━━━ Study material

/-- Settles O45: each row answers its register, and the generic row with that selector acts as the row. -/
theorem rdregReadsItsRegister : Obligations.RdregReadsItsRegister := by
  unfold Obligations.RdregReadsItsRegister
  intro s
  have status : exec .rdregStatus s = _ := exec_reg_instr .status s
  rw [readReg, statusFlags_eq] at status
  exact ⟨exec_reg_instr .rxLength s, exec_reg_instr .rxFeature s, exec_reg_instr .rxChecksum s,
    exec_reg_instr .rxFeatureSet s, exec_reg_instr .receiveCursor s, exec_reg_instr .receiveCount s,
    exec_reg_instr .txLength s, exec_reg_instr .txFeature s, exec_reg_instr .txChecksum s,
    exec_reg_instr .txFeatureSet s, exec_reg_instr .sendCursor s, status,
    exec_reg_instr .failedCount s, exec_reg_instr .successCount s, exec_reg_instr .hbInterval s,
    exec_reg_instr .lastMessageTime s, exec_reg_instr .lastHeartbeatTime s,
    fun r => ⟨exec_rdreg_selector r s, _, (exec_rdreg_selector r s).trans (exec_reg_instr r s)⟩⟩

/-! ## Handlers -/

/-- The state in which the handler of a callback starts: what was written before it, the event, and the handlers after it
(R49). -/
def State.calling (s : State) (sent : List Byte) (ev : Event) (hs : List (List CmdWord)) : State :=
  { s with txTrace := s.txTrace ++ sent, evTrace := s.evTrace ++ [ev], handlers := hs }

/-- `emit` after a status frame was sent: the handler starts with both on their traces. -/
theorem emit_sendStatus {s : State} {h : List CmdWord} {hs : List (List CmdWord)} (hh : s.handlers = h :: hs)
    (ev : Event) (c : Byte) :
    emit ev (sendStatus c s) = runHandler h (s.calling (if s.configured then [MARKER, c] else []) ev hs) := by
  rw [emit_cons (h := h) (rest := hs) (by simpa using hh), sendStatus_eq]
  rfl

/-- A complete message of sum 0 runs the handler with the ACK written and the Message in place (R162). -/
theorem complete_handler {s : State} {h : List CmdWord} {hs : List (List CmdWord)} (hh : s.handlers = h :: hs)
    (h0 : s.acc = 0) (hl : s.rxLength.toNat ≤ s.cfg.cap) :
    complete s = andThen (runHandler h (s.calling (if s.configured then [MARKER, s.cfg.stAck] else [])
        (.onMessage s.rxLength s.rxFeature s.rxChecksum (s.rxData.firstBytes s.rxLength.toNat)) hs))
      fun u => .next (countSuccess (purgeRx u)) := by
  rw [complete_valid h0 hl, emit_sendStatus hh]

/-- A status code runs the handler after any ACK and before the purge (R158, R163). -/
theorem armStatus_handler {s : State} {h : List CmdWord} {hs : List (List CmdWord)} (hh : s.handlers = h :: hs)
    (b : Byte) :
    armStatus b s = andThen (runHandler h (s.calling
        (if b = ST_HELO ∧ s.configured = true then [MARKER, s.cfg.stAck] else []) (.onStatus b) hs))
      fun u => .next (purgeRx u) := by
  unfold armStatus
  by_cases hb : b = ST_HELO
  · simp only [hb, if_true, emit_sendStatus hh, true_and]
  · simp only [emit_cons hh, hb, false_and, State.calling, if_false, List.append_nil]

theorem statusCode_eq_helo (c : Nibble) : statusCode c = ST_HELO ↔ c = 0xB := by
  revert c; decide

/-- What the byte that ends a frame brings to completion (R157, R159, R161): the checksum of a frame with no payload, or
the last payload byte, in its place. -/
theorem rxByte_last {s : State} (hr : s.receiving = true) (hw : s.rxData.wf = true) (hl : s.rxLength.toNat ≤ s.cfg.cap)
    (hc : s.receiveCount.toNat = s.rxLength.toNat + 2) (b : Byte) :
    ∃ n, rxByte b s = complete n ∧ n.receiveCount.toNat = s.rxLength.toNat + 3 ∧ n.acc = s.acc + b ∧
      n.rxChecksum = (if s.rxLength = 0 then b else s.rxChecksum) ∧
      (∀ i, n.rxData.read i = if i + 3 = s.receiveCount.toNat then b else s.rxData.read i) ∧
      n = { s.refreshed with
        receiveCount := n.receiveCount, acc := n.acc, rxChecksum := n.rxChecksum, rxData := n.rxData } := by
  by_cases h0 : s.rxLength = 0
  · rw [h0] at hc
    have h2 : s.receiveCount = 2 := BitVec.eq_of_toNat_eq hc
    refine ⟨s.checksumStored b, rxByte_checksum_last hr h2 h0 b, by rw [h0]; rfl, rfl, (if_pos h0).symm, fun i => ?_, rfl⟩
    have hc : s.receiveCount.toNat = 2 := hc
    rw [if_neg (by omega)]
    rfl
  · have hn : s.rxLength.toNat ≠ 0 := fun e => h0 (BitVec.eq_of_toNat_eq e)
    have hs : (s.receiveCount + 1).toNat = s.receiveCount.toNat + 1 := count_succ (c := s.cfg) (by omega)
    refine ⟨s.payloadStored b, rxByte_payload_last hr (by omega) (by omega) hl b, by exact hs.trans (by omega), rfl,
      (if_neg h0).symm, fun i => ?_, rfl⟩
    show (s.rxData.write (s.receiveCount.toNat - 3) b).read i = _
    rw [Memory.read_write hw]
    have : i = s.receiveCount.toNat - 3 ↔ i + 3 = s.receiveCount.toNat := by omega
    simp only [this]

/-- Settles O16: a data frame comes to completion with its fields in place and a status code to the status arm, from IDLE as
byte by byte; there the handler runs with any ACK written, and the purge and the counter follow it. -/
theorem handlersRunBeforeThePurge : Obligations.HandlersRunBeforeThePurge := by
  unfold Obligations.HandlersRunBeforeThePurge
  intro s h hs hh
  refine ⟨fun l f k p hc hr hwf => ?frame, fun c hc hr => ?status, fun b hr hw hl hn h0 => ?lastByte,
    fun b hr hn hb => ?statusByte⟩
  case frame =>
    simp only [Instr.wf, dataShape, Bool.and_eq_true, decide_eq_true_eq] at hwf
    obtain ⟨⟨hp, hcap⟩, h0⟩ := hwf
    have hrun : exec (.data l f k p) s = _ :=
      (feed_dataBytes hr hp hcap).trans (complete_handler (s := s.filled l f k p) hh h0 hcap)
    have hbytes : (s.filled l f k p).rxData.firstBytes l.toNat = p := hp ▸ Memory.firstBytes_writeRun p
    have hcount : (BitVec.ofNat 8 (p.length + 3)).toNat = l.toNat + 3 := by
      have := s.cfg.cap_le
      rw [BitVec.toNat_ofNat]
      omega
    refine ⟨_, hrun, ?ack, ?event, rfl, rfl, hcount, rfl, rfl, rfl, rfl, h0, fun i => ?contents, rfl⟩
    case ack => exact congrArg (s.txTrace ++ ·) (if_pos hc)
    case event => exact congrArg (fun q => s.evTrace ++ [.onMessage l f k q]) hbytes
    case contents => exact (Memory.read_writeRun rfl 0 p i).trans (if_pos (Nat.zero_le i))
  case status =>
    have hrun : exec (.status c) s = _ :=
      (feed_statusBytes hr (statusCode_ge c)).trans (armStatus_handler (s := armStart s.refreshed) hh (statusCode c))
    refine ⟨_, hrun, rfl, rfl, rfl, rfl, ?ack, rfl⟩
    case ack =>
      show s.txTrace ++ (if statusCode c = ST_HELO ∧ s.configured = true then [MARKER, s.cfg.stAck] else []) = _
      simp only [statusCode_eq_helo, hc, and_true]
  case lastByte =>
    obtain ⟨n, hlast, hcount, hacc, hsum, hread, hframe⟩ := rxByte_last hr hw hl hn b
    have hlen : n.rxLength = s.rxLength := by rw [hframe]; rfl
    have hcfg : n.cfg = s.cfg := by rw [hframe]; rfl
    have hrun : exec (.rxbyte b) s = _ := hlast.trans
      (complete_handler (by rw [hframe]; exact hh) (hacc.trans h0) (by rw [hlen, hcfg]; exact hl))
    refine ⟨_, hrun, ?ack, ?event, rfl, hcount, hacc.trans h0, hsum, hread, ?frame⟩
    case ack | event | frame => rw [hframe]; rfl
  case statusByte =>
    show rxByte b s = _
    rw [rxByte_status hr hn hb, armStatus_handler (s := s.refreshed) hh]
    rfl

end Sys2Proof.Machine
end

/-! The block's memory (20_memory.md): every instruction and every step completes from a state that meets the invariant
(R68), the stream decoder neither drops nor invents a byte (R75), the host's commands leave the receive side alone (R79),
and some of them are idempotent (R67). -/

namespace Sys2Proof

/-! ## What the stream decoder reads -/

/-- `i` is a well-formed instruction whose words are the bytes before `rest` in the stream (R118). -/
structure ReadsHead (c : Config) (bytes : List Byte) (i : Instr) (rest : List Byte) : Prop where
  wf : i.wf c = true
  head : ∃ front, encode i = some (.stream front) ∧ bytes = front ++ rest

/-- A status code is the code of its own low nibble (R92). -/
theorem statusCode_codeNibble {b : Byte} (h : STATUS_MIN ≤ b) : statusCode (codeNibble b) = b := by
  revert b; decide

theorem statusInstr_readsHead (c : Config) {b : Byte} (hb : STATUS_MIN ≤ b) (rest : List Byte) :
    ReadsHead c (MARKER :: b :: rest) (statusInstr c b) rest := by
  have hn := statusCode_codeNibble hb
  have head : MARKER :: b :: rest = statusBytes (statusCode (codeNibble b)) ++ rest := by rw [hn]; rfl
  unfold statusInstr
  split_ifs with hHelo hAck hNack hFail
  case pos => exact ⟨rfl, _, rfl, by rw [hHelo]; rfl⟩
  case pos => exact ⟨decide_eq_true (hn.trans hAck), _, rfl, head⟩
  case pos => exact ⟨decide_eq_true (hn.trans hNack), _, rfl, head⟩
  case pos => exact ⟨decide_eq_true (hn.trans hFail), _, rfl, head⟩
  case neg =>
    refine ⟨?_, _, rfl, head⟩
    simp only [Instr.wf, Bool.and_eq_true, decide_eq_true_eq, hn]
    exact ⟨⟨⟨hHelo, hAck⟩, hNack⟩, hFail⟩

/-- A data frame that the buffer holds is well-formed on either side of the checksum law (R132). -/
theorem dataInstr_readsHead {c : Config} {l : Byte} (hl : l.toNat ≤ c.cap) (f k : Byte) {p : List Byte}
    (hp : p.length = l.toNat) (rest : List Byte) :
    ReadsHead c (dataBytes l f k p ++ rest) (dataInstr l f k p) rest := by
  have shape : dataShape c l p = true := by simp only [dataShape, hp, hl, decide_true, Bool.and_self]
  unfold dataInstr
  split
  case isTrue h => exact ⟨Bool.and_eq_true_iff.2 ⟨shape, decide_eq_true h⟩, _, rfl, rfl⟩
  case isFalse h => exact ⟨Bool.and_eq_true_iff.2 ⟨shape, decide_eq_true h⟩, _, rfl, rfl⟩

━━━━━━

*Exercise objective*
Search the data above for the string "lastByte" and report each line that holds it.

*Written response*
  refine ⟨fun l f k p hc hr hwf => ?frame, fun c hc hr => ?status, fun b hr hw hl hn h0 => ?lastByte,
  case lastByte =>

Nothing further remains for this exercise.